Illegal mining camp in the Uraricoera region - Photo: Hutukara Associação Yanomami

In addition to the attacks carried out by the invading miners, Indigenous communities are also being targeted by the Bolsonaro government. In 2020, the bill PL 191/2020 was presented to allow the exploitation of mineral, water, and organic resources on Indigenous lands. This draft, authored by the President, was brought back to the table after the government filed an urgent request, claiming that the demand was necessary given the current conflict in Ukraine and the potassium-based fertilizer crisis. However, this claim by the Executive branch does not hold up, as several researchers demonstrated, refuting Bolsonaro’s claims. 

The legalization of mining on Indigenous lands, especially in the Amazon, is one of the main objectives of the Bolsonaro government. Since the beginning of Bolsonaro's administration, illegal gold mining and gold exports have increased in the state of Roraima. Roraima has long dealt with these small mines and its local economy was even structured around these activities, which ended up forming the social, cultural, and economic basis of the urbanized society in that region. In 2019 alone, 194 kg of gold were exported to India with a value of over US$ 6.5 million, becoming the second most exported product by the state, behind only soybeans, according to data from the Comex Stat system of the Ministry of Economy.

Previously, the extracted gold used to be negotiated on illegal markets, and their source was not included in official accounts. Today, at least a portion of the transactions have been included in federal records.

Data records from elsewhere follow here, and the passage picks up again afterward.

/-! ## Witnesses: vector operations -/

/-- Core 0 with a mask in vm1, s1 naming its own scratchpad, s2 logical core 1's, s3 the own one, tagged. -/
def laneWorld : State := withCore { vm := [(1, 0xF0F0F0F00FF00F35)], s := [(1, 0x3FC00000), (2, 0x400000), (3, 0x800000003FC00000)] }
/-- Fields under which some operation executes normally: type, function, third source, rounding are tried in turn. -/
def tried : List VF :=
  [0, 1, 2, 3, 8, 11].flatMap fun ty => [0, 1].flatMap fun fn => [(4, 6), (4, 0), (0, 0), (0, 6)].map fun p =>
    { vf0 with ty := BitVec.ofNat 4 ty, fn := fn, vb := p.1, vc := p.2, va := 2, vd := 10, vm := 1 }
theorem witness_arithmeticOps : Sys2Proof.Claims.arithmeticOps.all (fun o =>
    tried.any fun f => o.applies f && canIssue (o.ctor f) laneWorld) = true := by decide
theorem witness_movementOps : Sys2Proof.Claims.movementOps.all (fun o =>
    tried.any fun f => o.applies f && canIssue (o.ctor f) laneWorld) = true := by decide
theorem witness_perm_slide : (canIssue (.vperm { vf0 with vd := 55, va := 1, vb := 2, vc := 3, vm := 1 }) laneWorld
    && canIssue (.vslide { vf0 with vd := 10, va := 1, vb := 2, fn := 63 }) laneWorld
    && canIssue (.vslide { vf0 with vd := 10, va := 1, vb := 2, fn := 0 }) laneWorld) = true := by decide
theorem witness_slide_up : (0 < 1 ∧ 1 < 64 ∧ (63 : BitVec 6).toNat = 64 - 1) ∧ (0 < 63 ∧ 63 < 64 ∧ (1 : BitVec 6).toNat = 64 - 63) := by decide
theorem witness_pairs : (canIssue (.vxadd { vf0 with ty := 13, va := 2, vb := 4, vd := 10 }) laneWorld
    && canIssue (.vxcvt { vf0 with ty := 13, va := 3, vd := 10 }) laneWorld
    && canIssue (.vxcvt { vf0 with ty := 0, vc := 13, va := 2, vd := 10 }) laneWorld
    && canIssue (.vexp2 { vf0 with ty := 13, va := 3, vd := 10 }) laneWorld
    && canIssue (.vmov { vf0 with ty := 13, va := 2, vd := 10 }) laneWorld
    && canIssue (.vsel { vf0 with ty := 13, fn := 1, va := 2, vb := 4, vd := 10 }) laneWorld) = true := by decide
theorem witness_reductions : (Sys2Proof.Claims.reductions.all (fun p => canIssue (p.1 { vf0 with va := 2, vc := 6, vd := 10 }) laneWorld)
    && canIssue (.vcmp { vf0 with va := 2, vb := 4, vd := 7 }) laneWorld && canIssue (.vstat { vf0 with va := 2, vd := 53 }) laneWorld
    && canIssue (.vpack { vf0 with ty := 3, fn := 3, va := 2, vd := 10 }) laneWorld) = true := by decide
theorem witness_vector_memory : (canIssue (.vld { vf0 with va := 1, vd := 10, vm := 1, fn := 2 }) laneWorld
    && canIssue (.vst { vf0 with va := 1, vd := 10, vm := 1, fn := 2 }) laneWorld
    && canIssue (.vgth { vf0 with va := 1, vb := 4, vd := 10, vm := 1, fn := 2 }) laneWorld
    && canIssue (.vsct { vf0 with va := 1, vb := 4, vd := 10, vm := 1, fn := 2 }) laneWorld
    && (resolveLocal (bump laneWorld) 0 (vldAddr (bump laneWorld) { vf0 with va := 1, fn := 2 }).toNat matches .ok (.spm 0 0))) = true := by
  decide
theorem witness_vamo : (canIssue (.vamo { vf0 with va := 3, ty := 11, vm := 1 }) laneWorld
    && selected (vmRead (bump laneWorld) 1) != [] && freeIndex (curCore laneWorld).atomics 16 == some 0) = true := by decide
/-- Core 0 with an empty mask in vm1. -/
def noLaneWorld : State := withCore { vm := [(1, 0)], s := [(3, 0x800000003FC00000)] }
theorem witness_vamo_none : (canIssue (.vamo { vf0 with va := 3, ty := 11, vm := 1 }) noLaneWorld
    && selected (vmRead (bump noLaneWorld) 1) == []) = true := by decide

According to the BBC, investigators are working on the hypothesis that perhaps there could be a fraud scheme to falsify the origin of the gold mined from Indigenous areas as well as gold smuggled from Venezuela.

Although the legalization of extractive activities is in Bolsonaro's interest, it is not based on his initiative alone, but rather an legacy of the Brazilian military. The military's perspective on the Amazon is based in its analysis of the region as possessing valuable natural assets while representing somewhat of a scarcely populated ‘vacuum’ isolated from the rest of the country. The military sees this as a risk to national sovereignty and security since the Indigenous communities are not considered guarantees for Brazilian dominance over the region – in fact, on the contrary.

middle yanomami

In this sense, during the military dictatorship (1964-1985) and under the motto "integrate to not surrender", defended by General Golbery do Couto e Silva, the military carried out several projects for the occupation and 'development' of the Amazon, such as the opening of roads and the encouragement of mining activity and colonization, through settlement of small farmers, incentives to landowners to buy land, clear forests, and raise livestock. As an example, in 1983, the Figueiredo administration promulgated Decree 88.985, which opened the possibility for corporate mining on Indigenous lands. When Brazilian democracy was restored, mining on these lands was once again forbidden through the Ministry of Mines and Energy (MME) Decree 692, issued on June 10, 1986.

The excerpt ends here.